Macaulay: Advocacy for films, filmmakers and the field was always a big part of the magazine, but we always set ourselves apart from critic-driven publications. Until Brandon Harris’s stint as a weekly reviewer, we only did reviews out of festivals, with Noah Cowan and Howard Feinstein—both of whom have passed—attending all the major ones. We tried to get filmmakers writing about process as much as possible. I always thought of our criticism as being expressed through the selections we made about what to cover, the questions we were asking and, of course, in our introductions.

Willis: Right now, everything is so quiet and muted. Back then, there was a sense that pushing back, outrage and refusal were all strategic and powerful. Pre-internet, it felt like you were part of a community.

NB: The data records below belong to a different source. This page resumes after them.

-- ==== Sys2Proof/Machine/Ops.lean ====
section
/-! DEFINITION. The shared operations over the state: memory and registers, updates of one part, the two logs, notices, bus-error
capture, the delivery-enable interlock and the 24-hour histories. -/

namespace Sys2Proof.Machine

/-! ### Registers and memory -/

/-- The stored bits of the register at address `a`. -/
def State.reg (s : State) (a : Nat) : Word := Sparse.get Reg.resetVal s.regs a

/-- The state with `v` stored in the register at address `a`. -/
def State.setReg (s : State) (a : Nat) (v : Word) : State := { s with regs := Sparse.set Reg.resetVal s.regs a v }

/-- The state with the bits of `v` set in the register at `a`: how hardware sets sticky bits. -/
def State.setBits (s : State) (a : Nat) (v : Word) : State := s.setReg a (s.reg a ||| v)

/-- The state with the bits of `v` cleared in the register at `a`. -/
def State.clearBits (s : State) (a : Nat) (v : Word) : State := s.setReg a (s.reg a &&& ~~~ v)

/-- What a byte of a ledger-SRAM bank that lost its power in Deep differs by from what `mem` lists: a free value (Table 18.1, R628);
0 in every other bank and region. -/
def State.veil (s : State) (a : Nat) : Byte :=
  if a < 0x00200000 then
    match s.sramLost[Fin.ofNat 16 (a / 0x20000)] with
    | none => 0
    | some k => Config.lostByte k a
  else 0

/-- The byte of memory at physical address `a`. -/
def State.byte (s : State) (a : Nat) : Byte := Sparse.get defaultByte s.mem a ^^^ s.veil a

/-- The state with byte `v` at physical address `a`. -/
def State.setByte (s : State) (a : Nat) (v : Byte) : State :=
  { s with mem := Sparse.set defaultByte s.mem a (v ^^^ s.veil a) }

/-- The `n` bytes of memory from `a`. -/
def State.bytes (s : State) (a : Nat) : Nat → List Byte
  | 0 => []
  | n + 1 => s.byte a :: s.bytes (a + 1) n

/-- The state with the bytes of `l` written from `a`. -/
def State.setBytes (s : State) (a : Nat) : List Byte → State
  | [] => s
  | b :: t => (s.setByte a b).setBytes (a + 1) t

/-- A count that stops at FFFF_FFFFh, raised by one. -/
def State.countReg (s : State) (a : Nat) : State :=
  if s.reg a = 0xFFFFFFFF then s else s.setReg a (s.reg a + 1)

/-! ### Updates of one part -/

def State.core (s : State) (c : Core) : CoreSt := s.cores[c]
def State.modCore (s : State) (c : Core) (f : CoreSt → CoreSt) : State := { s with cores := s.cores.set c (f s.cores[c]) }
def CoreSt.ctx (x : CoreSt) (k : Ctx) : CtxSt := x.ctxs[k]
def CoreSt.modCtx (x : CoreSt) (k : Ctx) (f : CtxSt → CtxSt) : CoreSt := { x with ctxs := x.ctxs.set k (f x.ctxs[k]) }
def State.ctx (s : State) (c : Core) (k : Ctx) : CtxSt := (s.core c).ctx k
def State.modCtx (s : State) (c : Core) (k : Ctx) (f : CtxSt → CtxSt) : State := s.modCore c fun x => x.modCtx k f
def State.modNvla (s : State) (f : NvlaSt → NvlaSt) : State := { s with nvla := f s.nvla }
def State.modTarn (s : State) (f : TarnSt → TarnSt) : State := { s with tarn := f s.tarn }
def State.chan (s : State) (n : Chan) : TarnChan := s.tarn.chans[n]
/-- A change of a channel entry, which raises UCNT by two: once before and once after (R54). -/
def State.modChan (s : State) (n : Chan) (f : TarnChan → TarnChan) : State :=
  s.modTarn fun t => { t with chans := t.chans.set n (let x := f t.chans[n]; { x with ucnt := x.ucnt + 2 }) }
/-- A change of the status area, which raises SUCNT by two (R56). -/
def State.modArea (s : State) (f : TarnSt → TarnSt) : State := s.modTarn fun t => let x := f t; { x with sucnt := x.sucnt + 2 }
def State.eng (s : State) (n : Chan) : EngineSt := s.engines[n]
def State.modEng (s : State) (n : Chan) (f : EngineSt → EngineSt) : State := { s with engines := s.engines.set n (f s.engines[n]) }
def State.cnv (s : State) (u : Cnv) : CnvSt := s.cnvs[u]
def State.modCnv (s : State) (u : Cnv) (f : CnvSt → CnvSt) : State := { s with cnvs := s.cnvs.set u (f s.cnvs[u]) }
def State.port (s : State) (p : Port) : PortSt := s.ports[p]
def State.modPort (s : State) (p : Port) (f : PortSt → PortSt) : State := { s with ports := s.ports.set p (f s.ports[p]) }
def State.modMesh (s : State) (f : MeshSt → MeshSt) : State := { s with mesh := f s.mesh }
def State.modTag (s : State) (t : Tag) (f : TagSt → TagSt) : State :=
  s.modMesh fun m => { m with tags := m.tags.set t (f m.tags[t]) }
def State.modEnt (s : State) (e : Entry) (f : EntSt → EntSt) : State :=
  s.modMesh fun m => { m with cache := m.cache.set e (f m.cache[e]) }
def State.modWell (s : State) (f : WellSt → WellSt) : State := { s with well := f s.well }
def State.modNarga (s : State) (f : NargaSt → NargaSt) : State := { s with narga := f s.narga }
def State.modPower (s : State) (f : PowerSt → PowerSt) : State := { s with power := f s.power }
def State.modSide (s : State) (f : SideSt → SideSt) : State := { s with side := f s.side }
def State.modUart (s : State) (u : Uart) (f : UartSt → UartSt) : State :=
  s.modSide fun x => { x with uarts := x.uarts.set u (f x.uarts[u]) }
def State.modIic (s : State) (i : Iic) (f : IicSt → IicSt) : State :=
  s.modSide fun x => { x with iics := x.iics.set i (f x.iics[i]) }
def State.modQspi (s : State) (f : QspiSt → QspiSt) : State := s.modSide fun x => { x with qspi := f x.qspi }
def State.modHolder (s : State) (h : Fin 65) (f : Holder → Holder) : State := { s with holders := s.holders.set h (f s.holders[h]) }

/-- Applies `f` to the state for each element, in order. -/
def State.each {α : Type} (s : State) (l : List α) (f : State → α → State) : State := l.foldl f s

/-- All channels, cores, contexts and ports in ascending order. -/
def allChans : List Chan := [0, 1, 2, 3, 4, 5, 6, 7]
def allCores : List Core := [0, 1, 2, 3]
def allCtxs : List Ctx := [0, 1, 2, 3, 4, 5, 6, 7]
def allPorts : List Port := [0, 1, 2, 3]
def allCnvs : List Cnv := [0, 1]
/-- The four channels of a converter (R150). -/
def groupOf (u : Cnv) : List Chan := if u = 0 then [0, 1, 2, 3] else [4, 5, 6, 7]
/-- The converter that serves a channel (R150). -/
def cnvOf (n : Chan) : Cnv := if n.val < 4 then 0 else 1

/-! ### Identities -/

/-- SYS_BERR_INFO.MASTER of a master. -/
def masterCode : Master → Nat
  | .lc c _ _ => c.val | .wellhead => 4 | .tarn => 5 | .test => 6 | .ce n => 8 + n.val

/-- SYS_BERR_INFO.CTX of a master. -/
def masterCtx : Master → Nat
  | .lc _ k _ => k.val | _ => 0

/-- SYS_BERR_INFO.SIZE of a width. -/
def widthCode : Width → Nat
  | .byte => 0 | .half => 1 | .word => 2

/-- The bytes of a width. -/
def widthBytes : Width → Nat
  | .byte => 1 | .half => 2 | .word => 4

/-- Seconds and microseconds of the elapsed time that the histories count (log 6). -/
def hours (n : Nat) : Nat := n * 3600 * 1000000
def seconds (n : Nat) : Nat := n * 1000000
def minutes (n : Nat) : Nat := n * 60 * 1000000

/-- The times of a history that lie within the last `w` microseconds. -/
def within (now w : Nat) (l : List Nat) : List Nat := l.filter fun t => now < t + w

/-! ### The health log (R584 to R587, R764, R765) -/

/-- Severities (Table 16.4). -/
def sevNotice : Nat := 1
def sevWarning : Nat := 2
def sevError : Nat := 3
def sevCritical : Nat := 4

Martesko-Fenster: It was truly a team effort. We were all doing other things, but we came together—Peter and then, after me as publisher, Steve Gallagher, and Holly, your team on the west coast. And the community, from the festivals to the filmmakers, was great to us. Scott, I can’t believe you stayed so long.

Macaulay: I can’t believe I stayed for 33 years either! I certainly didn’t imagine I’d be doing that when we started. You both have put punctuation marks on your time at Filmmaker earlier than [I have], but finally placing my own punctuation mark has allowed me to put everything in perspective and think about the magazine in the way we’re talking about it right now: a magazine covering independent film that has been independent itself and has remained in print for over three decades. That’s an achievement, I’m realizing, so thank you both.